2. Kelas dua, air yang diperuntukannya dapat digunakan untuk prasarna/sarana rekreasi air.
pembudidayaan ikan air tawar. peternakan, air untuk mengairi pertanian, dan peruntukan
lain yang mempersyaratkan mutu air yang sama dengan kegunaan tersebut.
3. Kelas tiga, yang diperuntukannya dapat digunakan untuk pembudidayaan ikan air tawar,
peternakan, air untuk mengairi pertamanan, dan peruntukan lain yang persyaratan mutu
air yang sama dengan kegunaan tersebut.
4. Kelas empat, air yang diperuntukannya lain yang mempersyaratkan mutu air yang sama
dengan kegunaan tersebut.
2.3 Tata Guna Lahan dan Pengaruhnya Terhadap Kualitas Air
Proses penataan ruang mempunyai pengaruh yang sangat besar terhadap kegiatan
permukiman dan pengelolaan sumberdaya air dengan mengacu kepada Undang-undang No.

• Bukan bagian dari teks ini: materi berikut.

-- ==== Sys2Proof/Certificates/Slice0/Obligations.lean ====
section
/-! DEFINITION. The statements about the part, each with the rules of the spec it follows. -/

section

open Sys2Proof Sys2Proof.Machine

/-- A CRD_GATHER, CRD_SCATTER, CPY_PERMUTE or CRD_SPMM at the front of its carder's port, offered and accepted (its checks
pass, no overlap, its run size is not 0), answers a next state: the command has left the port, one report carries the status
of R14, the bytes of the copy, the permuted copy or the sparse product are in memory where their sectors answer, every other
byte of memory reads as before, no carder changes but for what lies in the SRAM of the one that runs it, and only the pieces
named change. Parity errors of CPY_PERMUTE count in the move twist's own register (Table 08-10). (R14, R75, R175, R178, R181,
R189, R190, R195, R245, R246, R247) -/
def Obligations.CarderMovesRun : Prop :=
  (∀ (k : BitVec 5) (hs : List Hit) (i : Issued) (m : MoveOpds) (c : Instr) (op : Nat) (s s0 : State),
    (c = .crdGather k hs ∧ op = 0x40) ∨ (c = .crdScatter k hs ∧ op = 0x41) →
    s0 = taken perrReg (16 + k.toNat) hs s → Offered (16 + k.toNat) op i s →
    passes (moveCheck i s0) = .ok m → moveOverlap i m s0 = false → (movRunv i.cmd = true → runSize i ≠ 0) →
    ∃ t, exec c s = .next t ∧ Reported (16 + k.toNat) (16 + cTarget i.cmd) i (moveEff i m s0) s s0 t
      ∧ OnlySram (cTarget i.cmd) s t ∧ Unchanged [.free, .reg, .mem, .errs, .skn, .dst, .ports, .reports, .seqs, .struck, .crds] s t)
  ∧ (∀ (k : BitVec 5) (hs : List Hit) (i : Issued) (m : MoveOpds) (s s0 : State),
    s0 = taken moveReg (16 + k.toNat) hs s → Offered (16 + k.toNat) 0xC0 i s →
    passes (cpyCheck i s0) = .ok m → cpyOverlap i m s0 = false → (cpyRunv i.cmd = true → runSize i ≠ 0) →
    ∃ t, exec (.cpyPermute k hs) s = .next t ∧ Reported (16 + k.toNat) (16 + cTarget i.cmd) i (cpyEff i m s0) s s0 t
      ∧ OnlySram (cTarget i.cmd) s t ∧ Unchanged [.free, .reg, .mem, .errs, .skn, .dst, .ports, .reports, .seqs, .struck, .crds] s t)
  ∧ (∀ (k : BitVec 5) (hs : List Hit) (i : Issued) (m : SpmmOpds) (s s0 : State),
    s0 = taken perrReg (16 + k.toNat) hs s → Offered (16 + k.toNat) 0x42 i s →
    passes (spmmCheck i s0) = .ok m → (spmmRunv i.cmd = true → runSize i ≠ 0) →
    ∃ t, exec (.crdSpmm k hs) s = .next t ∧ Reported (16 + k.toNat) (16 + cTarget i.cmd) i (spmmEff i m s0) s s0 t
      ∧ OnlySram (cTarget i.cmd) s t ∧ Unchanged [.free, .reg, .mem, .errs, .skn, .dst, .ports, .reports, .seqs, .struck, .crds] s t)

/-- An EXP_FANOUT, EXP_DISPATCH or EXP_COMBINE offered at its carder's port and accepted answers a next state: the records or
rows it comes to are stored, one report carries the status, every other byte of memory reads as before, and only the pieces
named change. (R14, R75, R213, R215, R216, R217, R218) -/
def Obligations.ExpertRowsRun : Prop :=
  ∀ (k : BitVec 5) (hs : List Hit) (i : Issued) (o : ExpOpds) (s s0 : State), s0 = taken perrReg (16 + k.toNat) hs s →
    (Offered (16 + k.toNat) 0x49 i s → passes (blockCheck i s0) = .ok o →
      ∃ t, exec (.expFanout k hs) s = .next t ∧ Reported (16 + k.toNat) (16 + cTarget i.cmd) i (fanoutEff i o s0) s s0 t
        ∧ OnlySram (cTarget i.cmd) s t ∧ Unchanged [.free, .reg, .mem, .errs, .skn, .dst, .ports, .reports, .seqs, .struck, .crds] s t)
    ∧ (Offered (16 + k.toNat) 0x4A i s → passes (dispatchCheck i s0) = .ok o → dispatchOverlap i o s0 = false →
      ∃ t, exec (.expDispatch k hs) s = .next t ∧ Reported (16 + k.toNat) (16 + cTarget i.cmd) i (dispatchEff i o s0).1 s s0 t
        ∧ OnlySram (cTarget i.cmd) s t ∧ Unchanged [.free, .reg, .mem, .errs, .skn, .dst, .ports, .reports, .seqs, .struck, .crds] s t)
    ∧ (Offered (16 + k.toNat) 0x4C i s → passes (combineCheck i s0) = .ok o → combineOverlap i o s0 = false →
      ∃ t, exec (.expCombine k hs) s = .next t ∧ Reported (16 + k.toNat) (16 + cTarget i.cmd) i (combineEff i o s0) s s0 t
        ∧ OnlySram (cTarget i.cmd) s t ∧ Unchanged [.free, .reg, .mem, .errs, .skn, .dst, .ports, .reports, .seqs, .struck, .crds] s t)

/-- A TRN_LSCALE, OPT_ADAMW or OPT_SGDM offered at its carder's port and accepted answers a next state: the scaled elements,
or the weights and moments of R281 to R283 (nothing where the verdict suppresses the update, R280), are stored, one report
carries the status, every other byte of memory reads as before, and only the pieces named change. (R14, R75, R280, R281,
R282, R283) -/
def Obligations.TrainingRowsRun : Prop :=
  ∀ (k : BitVec 5) (hs : List Hit) (i : Issued) (s s0 : State), s0 = taken perrReg (16 + k.toNat) hs s →
    (∀ m, Offered (16 + k.toNat) 0x50 i s → passes (lscaleOpds i.cmd s0) = .ok m → lscaleOverlap i m s0 = false →
      (lsRunv i.cmd = true → runSize i ≠ 0) →
      ∃ t, exec (.trnLscale k hs) s = .next t ∧ Reported (16 + k.toNat) (16 + cTarget i.cmd) i (lscaleEff i m s0) s s0 t
        ∧ OnlySram (cTarget i.cmd) s t ∧ Unchanged [.free, .reg, .mem, .errs, .skn, .dst, .ports, .reports, .seqs, .struck, .crds] s t)
    ∧ (∀ o c op, (c = .optAdamw k hs ∧ op = 0x51) ∨ (c = .optSgdm k hs ∧ op = 0x52) →
      Offered (16 + k.toNat) op i s → passes (optCheck i s0) = .ok o → (optRunv i.cmd = true → runSize i ≠ 0) →
      ∃ t, exec c s = .next t ∧ Reported (16 + k.toNat) (16 + cTarget i.cmd) i (optEff i o s0) s s0 t
        ∧ OnlySram (cTarget i.cmd) s t ∧ Unchanged [.free, .reg, .mem, .errs, .skn, .dst, .ports, .reports, .seqs, .struck, .crds] s t
        ∧ (optSuppressed i s0 = true → BytesKept [] s t))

24 tahun 1992 tentang Penataan Ruang disebutkan bahwa penataan ruang mencakup
pengembangan lahan, air, udara dan sumber daya lainnya. Dengan demikian pengelolaan
sumberdaya air adalah bagian dari penataan ruang.
Pengaruh guna lahan pada masalah air baku terlihat pada penggunaan lahan antara
lain permukiman, perdagangan/jasa atau industri di sekitar lokasi sumber air baku seperti di
waduk/dam, sehingga segala aktivitas dan perubahan yang terjadi di kawasan tersebut
memberi dampak pengaruh pada sumber air baku melalui jaringan aliran drainase baik alam
maupun buatan yang menghubungkan antara kawasan tersebut dengan sumber air baku,
dengan dipengaruhi oleh kondisi alam dan lingkungan antara lain bentuk topografi, kepadatan
bangunan, jumlah penduduknya, kegiatan penduduknya dan jenis tanahnya (Sugiarto,
2005:38).
Kondisi topografi yang landai selalu menjadi pilihan penduduk untuk tinggal di
tempat tersebut dengan pertimbangan ekonomis, teknis, maupun aksesbilitasnya menjadikan
tempat tersebut sebagai konsentrasi persebaran penduduk. Perkembangan penduduk dengan
segala aktifitasnya selalu menghasilkan limbah baik padat maupun cair, dengan segala bentuk
perilaku, pengetahuan dan budaya masyarakat yang beraneka ragam juga berpengaruh di
dalam perlakuan mereka terhadap limbah yang dihasilkan. Pada umumnya perumahan
masyarakat padat penduduk tidak mempunyai lahan yang cukup luas disamping alasan
ekonomis untuk membuat sumur resapan yang berguna untuk meresapkan limbah rumah
tangga baik dari kamar mandi maupun dari dapur. Sedangkan limbah lain yang dihasilkan
berasal dari industri rumah tangga maupun dari hasil aktifitas perdagangan/jasa, seperti
rumah makan, pasar, laundry dan lain-lain. Biasanya limbah tersebut langsung dialirkan
melalui pipa ke dalam saluran drainase lingkungan dan terkadang sampah juga ikut dibuang
ke saluran ini, dimana alirannya akan menuju ke saluran drainase perkotaan yang akan
mengalir menurut kondisi topografinya menuju laut atau sumber air baku seperti dam atau
waduk, hal ini akan semakin parah jika hujan turun karena berkurangnya daerah resapan
maka kecepatan run off semakin bertambah, sehingga limbah akan terbawa aliran air hujan
dengan cepat menuju sumber air baku. Akibatnya sumber air menjadi tercemar, dikarenakan
sumber air tersebut digunakan sebagai air baku yang akan diolah menjadi air bersih maka
pada akhirnya air bersih yang dihasilkan menjadi sangat mahal.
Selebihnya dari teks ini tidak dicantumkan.